Once the film was completed, Disney closed the Walt Disney Animation Japan studio in June 2004, eight months before the film's release.

== Release ==
The film premiered and opened in theaters on February 11, 2005.

Pooh's Heffalump Movie was released on DVD and VHS on May 24, 2005, in the United States. In the United Kingdom, the film was released on July 11, 2005, and later in a trilogy DVD on November 7, 2011, along with The Tigger Movie and Winnie the Pooh.

== Music ==

American singer-songwriter Carly Simon wrote five new songs exclusively for the film and performed four of them ("Winnie the Pooh", "Little Mr.

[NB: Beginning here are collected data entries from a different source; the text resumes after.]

-- ==== Sys2Proof/Tests/Slice0.lean ====
section
/-!
SUPPORT. The author's tests. Words and expected results come from the spec: formats of 30_encoding.md
R73 to R76 and the vectors T and E of 95_test_vectors.md, named in each docstring. Last come the
witnesses: for every obligation with hypotheses, a state and operands that meet them.
-/

namespace Sys2Proof.Tests

open Sys2Proof Sys2Proof.Machine

/-! ### Well-formedness: one ill-formed term for each check, refused; and the largest term, accepted -/

theorem test_wf_jp_address : (Instr.jp 0x1000).wf = false ∧ (Instr.jp 0xFFF).wf = true := by decide
theorem test_wf_call_address : (Instr.call 0x1000).wf = false ∧ (Instr.call 0xFFF).wf = true := by decide
theorem test_wf_ldI_address : (Instr.ldI 0x1000).wf = false ∧ (Instr.ldI 0xFFF).wf = true := by decide
theorem test_wf_jpV0_address : (Instr.jpV0 0x1000).wf = false ∧ (Instr.jpV0 0xFFF).wf = true := by decide
theorem test_wf_drw_count : (Instr.drw 0 1 16).wf = false ∧ (Instr.drw 0 1 15).wf = true := by decide

/-! ### Decoding: for every constructor a word written out from its format (R73) -/

/-- `0000 0000 1110 0000` (format Z). -/
theorem test_decode_cls : decodeWord 0b0000000011100000 = .instr (.cls) := by decide

/-- `0000 0000 1110 1110` (format Z). -/
theorem test_decode_ret : decodeWord 0b0000000011101110 = .instr (.ret) := by decide

/-- `0001 0010 0011 0100` (format A, T1). -/
theorem test_decode_jp : decodeWord 0b0001001000110100 = .instr (.jp 0x234) := by decide

/-- `0010 0011 0000 0000` (format A, T20). -/
theorem test_decode_call : decodeWord 0b0010001100000000 = .instr (.call 0x300) := by decide

/-- `0011 0011 0100 0010` (format XK, T30). -/
theorem test_decode_seByte : decodeWord 0b0011001101000010 = .instr (.seByte 3 0x42) := by decide

/-- `0100 0011 0100 0010` (format XK, T32). -/
theorem test_decode_sneByte : decodeWord 0b0100001101000010 = .instr (.sneByte 3 0x42) := by decide

/-- `0101 0001 0010 0000` (format XY, T34). -/
theorem test_decode_seReg : decodeWord 0b0101000100100000 = .instr (.seReg 1 2) := by decide

/-- `0110 1010 1111 1111` (format XK, T40). -/
theorem test_decode_ldByte : decodeWord 0b0110101011111111 = .instr (.ldByte 10 0xFF) := by decide

/-- `0111 0001 0010 0000` (format XK, T41). -/
theorem test_decode_addByte : decodeWord 0b0111000100100000 = .instr (.addByte 1 0x20) := by decide

/-- `1000 0001 0010 0000` (format XY, T43). -/
theorem test_decode_ldReg : decodeWord 0b1000000100100000 = .instr (.ldReg 1 2) := by decide

/-- `1000 0001 0010 0001` (format XY, T44). -/
theorem test_decode_orReg : decodeWord 0b1000000100100001 = .instr (.orReg 1 2) := by decide

/-- `1000 0001 0010 0010` (format XY, T45). -/
theorem test_decode_andReg : decodeWord 0b1000000100100010 = .instr (.andReg 1 2) := by decide

/-- `1000 0001 0010 0011` (format XY, T46). -/
theorem test_decode_xorReg : decodeWord 0b1000000100100011 = .instr (.xorReg 1 2) := by decide

/-- `1000 0001 0010 0100` (format XY, T48). -/
theorem test_decode_addReg : decodeWord 0b1000000100100100 = .instr (.addReg 1 2) := by decide

/-- `1000 0001 0010 0101` (format XY, T53). -/
theorem test_decode_subReg : decodeWord 0b1000000100100101 = .instr (.subReg 1 2) := by decide

/-- `1000 0001 0010 0110` (format XY, T63). -/
theorem test_decode_shr : decodeWord 0b1000000100100110 = .instr (.shr 1 2) := by decide

/-- `1000 0001 0010 0111` (format XY, T58). -/
theorem test_decode_subnReg : decodeWord 0b1000000100100111 = .instr (.subnReg 1 2) := by decide

/-- `1000 0001 1111 1110` (format XY, Y ignored but kept, T14). -/
theorem test_decode_shl : decodeWord 0b1000000111111110 = .instr (.shl 1 15) := by decide

/-- `1001 0001 0010 0000` (format XY, T35). -/
theorem test_decode_sneReg : decodeWord 0b1001000100100000 = .instr (.sneReg 1 2) := by decide

/-- `1010 0001 0010 0011` (format A, T130). -/
theorem test_decode_ldI : decodeWord 0b1010000100100011 = .instr (.ldI 0x123) := by decide

/-- `1011 0101 0000 0000` (format A, T29). -/
theorem test_decode_jpV0 : decodeWord 0b1011010100000000 = .instr (.jpV0 0x500) := by decide

/-- `1100 0011 0000 1111` (format XK, T70). -/
theorem test_decode_rnd : decodeWord 0b1100001100001111 = .instr (.rnd 3 0x0F) := by decide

Roo", "Shoulder to Shoulder", and "In the Name of the Hundred Acre Wood"), while in "The Horribly Hazardous Heffalumps!" Simon is accompanied by Jim Cummings, Ken Sansom, John Fiedler, and Nikita Hopkins. "The Name Game" features Kyle Stanger and Nikita Hopkins as Lumpy and Roo.

Two songs from Simon's earlier soundtrack for Piglet's Big Movie are also included on the soundtrack, "Winnie the Pooh (Theme Song)" and "With a Few Good Friends", in which Simon is joined by her children Ben Taylor and Sally Taylor.

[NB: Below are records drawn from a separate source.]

-- ==== Sys2Proof/Machine/Tables.lean ====
section
/-! DEFINITION. The function tables of exp2 and log2 (R54, R55), computed from the formulas of those rules, and the two functions. -/

namespace Sys2Proof.Machine

open Sys2Proof

/-- c0[j] of R54: 2^(j/64) × (ln 2)^0 ÷ 0! × 2³⁰. -/
def expC0 : List Int :=
  [1073741824, 1085434106, 1097253708, 1109202018, 1121280436, 1133490379, 1145833280, 1158310587, 1170923762, 1183674286, 1196563654, 1209593378, 1222764986, 1236080024, 1249540052, 1263146652]
    ++ [1276901417, 1290805962, 1304861917, 1319070932, 1333434672, 1347954824, 1362633090, 1377471191, 1392470869, 1407633882, 1422962010, 1438457051, 1454120821, 1469955159, 1485961921, 1502142985]
    ++ [1518500250, 1535035634, 1551751076, 1568648537, 1585730000, 1602997467, 1620452965, 1638098541, 1655936265, 1673968228, 1692196547, 1710623359, 1729250827, 1748081133, 1767116489, 1786359126]
    ++ [1805811301, 1825475297, 1845353420, 1865448001, 1885761398, 1906295993, 1927054196, 1948038440, 1969251188, 1990694927, 2012372174, 2034285470, 2056437387, 2078830522, 2101467502, 2124350982]

/-- c1[j] of R54: 2^(j/64) × (ln 2)^1 ÷ 1! × 2³⁰. -/
def expC1 : List Int :=
  [744261118, 752365590, 760558314, 768840251, 777212373, 785675661, 794231108, 802879717, 811622504, 820460494, 829394723, 838426239, 847556102, 856785383, 866115164, 875546540]
    ++ [885080617, 894718513, 904461359, 914310297, 924266484, 934331086, 944505284, 954790272, 965187257, 975697457, 986322106, 997062449, 1007919747, 1018895274, 1029990316, 1041206175]
    ++ [1052544167, 1064005621, 1075591883, 1087304311, 1099144278, 1111113175, 1123212404, 1135443385, 1147807553, 1160306358, 1172941266, 1185713759, 1198625335, 1211677509, 1224871812, 1238209792]
    ++ [1251693012, 1265323055, 1279101520, 1293030023, 1307110196, 1321343693, 1335732183, 1350277352, 1364980909, 1379844576, 1394870099, 1410059238, 1425413776, 1440935515, 1456626274, 1472487894]

/-- c2[j] of R54: 2^(j/64) × (ln 2)^2 ÷ 2! × 2³⁰. -/
def expC2 : List Int :=
  [257941248, 260750044, 263589426, 266459726, 269361282, 272294434, 275259526, 278256906, 281286925, 284349939, 287446307, 290576392, 293740561, 296939186, 300172642, 303441308]
    ++ [306745567, 310085807, 313462420, 316875802, 320326354, 323814479, 327340587, 330905093, 334508413, 338150971, 341833193, 345555513, 349318366, 353122193, 356967442, 360854562]
    ++ [364784011, 368756248, 372771741, 376830959, 380934379, 385082482, 389275756, 393514691, 397799785, 402131540, 406510466, 410937074, 415411886, 419935425, 424508222, 429130813]
    ++ [433803741, 438527554, 443302806, 448130057, 453009874, 457942828, 462929498, 467970470, 473066334, 478217689, 483425138, 488689293, 494010770, 499390195, 504828197, 510325416]

/-- c3[j] of R54: 2^(j/64) × (ln 2)^3 ÷ 3! × 2³⁰. -/
def expC3 : List Int :=
  [59597083, 60246053, 60902089, 61565269, 62235671, 62913373, 63598455, 64290997, 64991080, 65698786, 66414199, 67137402, 67868481, 68607520, 69354607, 70109829]
    ++ [70873275, 71645034, 72425198, 73213856, 74011103, 74817031, 75631735, 76455311, 77287854, 78129464, 78980238, 79840276, 80709680, 81588551, 82476992, 83375107]
    ++ [84283003, 85200785, 86128560, 87066439, 88014530, 88972946, 89941797, 90921199, 91911266, 92912114, 93923861, 94946625, 95980526, 97025685, 98082226, 99150271]
    ++ [100229947, 101321379, 102424697, 103540029, 104667506, 105807260, 106959425, 108124137, 109301532, 110491748, 111694924, 112911202, 114140724, 115383635, 116640081, 117910208]

/-- d0[j] of R55: 2³⁰ × log₂ m₀. -/
def logD0 : List Int :=
  [0, 12055174, 24017256, 35887675, 47667823, 59359063, 70962728, 82480119, 93912511, 105261148, 116527248, 127712004, 138816582, 149842124, 160789745, 171660541]
    ++ [182455581, 193175914, 203822568, 214396548, 224898839, 235330407, 245692198, 255985140, 266210141, 276368092, 286459867, 296486323, 306448299, 316346620, 326182095, 335955515]
    ++ [345667660, 355319292, 364911162, 374444004, 383918542, 393335482, 402695523, 411999347, 421247625, 430441017, 439580170, 448665721, 457698295, 466678506, 475606957, 484484242]
    ++ [493310944, 502087636, 510814882, 519493235, 528123241, 536705435, 545240343, 553728485, 562170370, 570566499, 578917365, 587223455, 595485245, 603703206, 611877800, 620009483]
    ++ [628098702, 636145900, 644151509, 652115959, 660039669, 667923055, 675766525, 683570481, 691335320, 699061430, 706749198, 714399001, 722011213, 729586201, 737124328, 744625951]
    ++ [752091421, 759521085, 766915285, 774274358, 781598637, 788888448, 796144114, 803365955, 810554283, 817709409, 824831638, 831921271, 838978604, 846003931, 852997541, 859959719]
    ++ [866890747, 873790901, 880660455, 887499680, 894308843, 901088206, 907838029, 914558569, 921250079, 927912807, 934547002, 941152905, 947730758, 954280797, 960803257, 967298370]
    ++ [973766362, 980207461, 986621888, 993009864, 999371606, 1005707329, 1012017244, 1018301561, 1024560487, 1030794226, 1037002979, 1043186948, 1049346328, 1055481314, 1061592099, 1067678873]

/-- d1[j] of R55: 2³⁰ × 1 ÷ (m₀ ln 2). -/
def logD1 : List Int :=
  [1549082005, 1537073617, 1525249974, 1513606844, 1502140126, 1490845839, 1479720124, 1468759234, 1457959534, 1447317493, 1436829686, 1426492781, 1416303547, 1406258841, 1396355610, 1386590885]
    ++ [1376961782, 1367465494, 1358099292, 1348860521, 1339746599, 1330755011, 1321883311, 1313129117, 1304490109, 1295964030, 1287548679, 1279241914, 1271041645, 1262945838, 1254952510, 1247059727]
    ++ [1239265604, 1231568302, 1223966028, 1216457034, 1209039613, 1201712101, 1194472871, 1187320339, 1180252956, 1173269211, 1166367627, 1159546764, 1152805213, 1146141599, 1139554578, 1133042838]
    ++ [1126605094, 1120240094, 1113946610, 1107723445, 1101569426, 1095483407, 1089464267, 1083510910, 1077622264, 1071797279, 1066034928, 1060334206, 1054694131, 1049113739, 1043592087, 1038128254]
    ++ [1032721336, 1027370449, 1022074725, 1016833316, 1011645391, 1006510135, 1001426751, 996394455, 991412483, 986480083, 981596518, 976761067, 971973023, 967231691, 962536391, 957886457]
    ++ [953281234, 948720079, 944202365, 939727472, 935294795, 930903740, 926553722, 922244170, 917974521, 913744224, 909552737, 905399528, 901284075, 897205867, 893164399, 889159178]
    ++ [885189717, 881255540, 877356180, 873491174, 869660073, 865862431, 862097811, 858365786, 854665934, 850997839, 847361097, 843755305, 840180070, 836635007, 833119734, 829633877]
    ++ [826177069, 822748949, 819349160, 815977352, 812633183, 809316313, 806026409, 802763144, 799526196, 796315247, 793129986, 789970106, 786835304, 783725283, 780639750, 777578418]

/-- d2[j] of R55: 2³⁰ × −1 ÷ (2m₀² ln 2). -/
def logD2 : List Int :=
  [-774541002, -762579159, -750892295, -739472046, -728310364, -717399502, -706731999, -696300674, -686098604, -676119121, -666355796, -656802432, -647453050, -638301885, -629343373, -620572144]
    ++ [-611983014, -603570977, -595331196, -587259002, -579349880, -571599468, -564003546, -556558036, -549258993, -542102601, -535085165, -528203113, -521452983, -514831424, -508335194, -501961148]
    ++ [-495706241, -489567524, -483542135, -477627302, -471820337, -466118633, -460519661, -455020968, -449620174, -444314967, -439103107, -433982414, -428950777, -424006141, -419146512, -414369952]
    ++ [-409674580, -405058565, -400520129, -396057544, -391669129, -387353249, -383108314, -378932777, -374825135, -370783924, -366807717, -362895129, -359044811, -355255446, -351525756, -347854494]
    ++ [-344240445, -340682429, -337179291, -333729909, -330333189, -326988064, -323693495, -320448468, -317251995, -314103111, -311000877, -307944376, -304932713, -301965016, -299040432, -296158132]
    ++ [-293317303, -290517154, -287756911, -285035821, -282353146, -279708166, -277100179, -274528497, -271992451, -269491384, -267024657, -264591643, -262191731, -259824323, -257488836, -255184697]
    ++ [-252911348, -250668243, -248454847, -246270639, -244115108, -241987754, -239888087, -237815629, -235769913, -233750480, -231756881, -229788679, -227845443, -225926753, -224032197, -222161373]
    ++ [-220313885, -218489347, -216687381, -214907615, -213149687, -211413241, -209697928, -208003406, -206329341, -204675405, -203041277, -201426641, -199831188, -198254617, -196696630, -195156936]

/-- d3[j] of R55: 2³⁰ × 1 ÷ (3m₀³ ln 2). -/
def logD3 : List Int :=
  [516360668, 504445128, 492893404, 481691714, 470826902, 460286397, 450058189, 440130796, 430493242, 421135024, 412046096, 403216841, 394638050, 386300905, 378196957, 370318110]
    ++ [362656601, 355204989, 347956133, 340903185, 334039571, 327358979, 320855351, 314522864, 308355926, 302349163, 296497408, 290795692, 285239238, 279823449, 274543902, 269396339]
    ++ [264376662, 259480924, 254705322, 250046195, 245500013, 241063374, 236732998, 232505724, 228378501, 224348386, 220412540, 216568222, 212812789, 209143684, 205558442, 202054681]
    ++ [198630099, 195282472, 192009650, 188809556, 185680180, 182619580, 179625876, 176697251, 173831947, 171028260, 168284544, 165599203, 162970694, 160397521, 157878234, 155411432]
    ++ [152995754, 150629882, 148312540, 146042490, 143818531, 141639500, 139504267, 137411738, 135360851, 133350574, 131379908, 129447882, 127553553, 125696007, 123874354, 122087732]
    ++ [120335304, 118616254, 116929792, 115275150, 113651581, 112058358, 110494775, 108960148, 107453808, 105975106, 104523413, 103098113, 101698611, 100324324, 98974688, 97649152]
    ++ [96347180, 95068252, 93811860, 92577509, 91364719, 90173020, 89001957, 87851084, 86719968, 85608187, 84515330, 83440995, 82384793, 81346341, 80325270, 79321215]
    ++ [78333826, 77362756, 76407672, 75468244, 74544153, 73635088, 72740745, 71860826, 70995042, 70143111, 69304756, 68479708, 67667704, 66868487, 66081807, 65307419]

/-- The cubic of R54 and R55: three steps of multiply, shift by 32 with floor, and add. -/
def tabEval (c0 c1 c2 c3 : List Int) (j : Nat) (r : Int) : Int :=
  let a := c3.getD j 0
  let a := c2.getD j 0 + a * r / 2 ^ 32
  let a := c1.getD j 0 + a * r / 2 ^ 32
  c0.getD j 0 + a * r / 2 ^ 32

/-- T of R59 and t of R54 for a fraction given as `f / 2^w`: the significand with 23 fraction bits. -/
def expT (f w : Nat) : Nat :=
  let j := 64 * f / 2 ^ w
  let r : Nat := (64 * f - j * 2 ^ w) * 2 ^ 26 / 2 ^ w
  let a := tabEval expC0 expC1 expC2 expC3 j (r : Int)
  roundMag 0 false a.toNat (-30) (-23)

/-- exp2 (R54) with its flags (R53). -/
def f32exp2 (x : W32) : W32 × BitVec 4 :=
  match f32 x with
  | .nan => f32w .nan
  | .inf s => (if s then 0 else 0x7F800000, 0)
  | .fin s m e =>
    if !s && m != 0 && !magGt 1 7 m e then (0x7F800000, flOVF)
    else
      -- z = v / 2^w exactly; below −2⁹ the result rounds to zero
      if s && magGt m e 1 9 then (0, flUFL)
      else
        let w := (-e).toNat
        let v : Int := (if s then -(m : Int) else m) * 2 ^ e.toNat
        let n := v / (2 ^ w : Nat)
        let f := (v - n * (2 ^ w : Nat)).toNat
        f32w (.fin false (expT f w) (n - 23))

/-- log2 (R55) with its flags (R53). -/
def f32log2 (x : W32) : W32 × BitVec 4 :=
  match f32 x with
  | .nan => f32w .nan
  | .inf s => if s then f32w .nan else (0x7F800000, 0)
  | .fin s m e =>
    if m = 0 then (0xFF800000, 0)
    else if s then f32w .nan
    else
      let b := Nat.log2 m
      -- x = 2^(e + b) × (1 + g / 2^b)
      let g := m - 2 ^ b
      let j := 128 * g / 2 ^ b
      let r : Nat := (128 * g - j * 2 ^ b) * 2 ^ 25 / 2 ^ b
      let a := tabEval logD0 logD1 logD2 logD3 j (r : Int)
      let v : Int := (e + b) * 2 ^ 30 + a
      let (y, fl) := f32w (.fin (decide (v < 0)) v.natAbs (-30))
      (if v = 0 then 0 else y, fl)

end Sys2Proof.Machine
end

The soundtrack also features one instrumental track entitled "The Promise" by Joel McNeely, as well as seven classic Winnie the Pooh songs written by the Sherman Brothers.

Professional ratings
Review scores
| Source | Rating |
| AllMusic | Star Half star |

=== Songs ===
The original songs performed in the film were:

| No. | Title | Performer(s) | Length |
|---|---|---|---|
| 1. | "Winnie the Pooh" | Carly Simon & Ben Taylor | 2:52 |
| 2. | "The Horribly Hazardous Heffalumps!" | Jim Cummings, Ken Sansom, John Fiedler & Nikita Hopkins | 1:53 |
| 3. | "Little Mr. Roo" | Carly Simon & Kath Soucie | 2:02 |
| 4. | "The Name Game" | Kyle Stanger & Nikita Hopkins | 0:46 |
| 5. | "Shoulder to Shoulder" | Carly Simon & the Heffalump Chorus | 3:22 |
| 6. | "In the Name of the Hundred Acre Wood" | Carly Simon & the Heffalump Chorus | 2:26 |
| 7. | "With a Few Good Friends" | Carly Simon, Ben Taylor & Sally Taylor | 2:38 |

== Reception ==
=== Box office ===
Pooh's Heffalump Movie made $5.8 million in its opening weekend, a per theater average of $2,296 from 2,529 theaters. The film ended up with a final gross of $18.1 million in North America and $34.8 million in other countries, bringing the total worldwide gross to $52.9 million.

=== Critical response ===
 Metacritic, which uses a weighted average, assigned the a score of 64 out of 100, based on 23 critics, indicating "generally favorable" reviews.

== Sequel ==
A sequel, Pooh's Heffalump Halloween Movie, was released direct-to-video on September 13, 2005.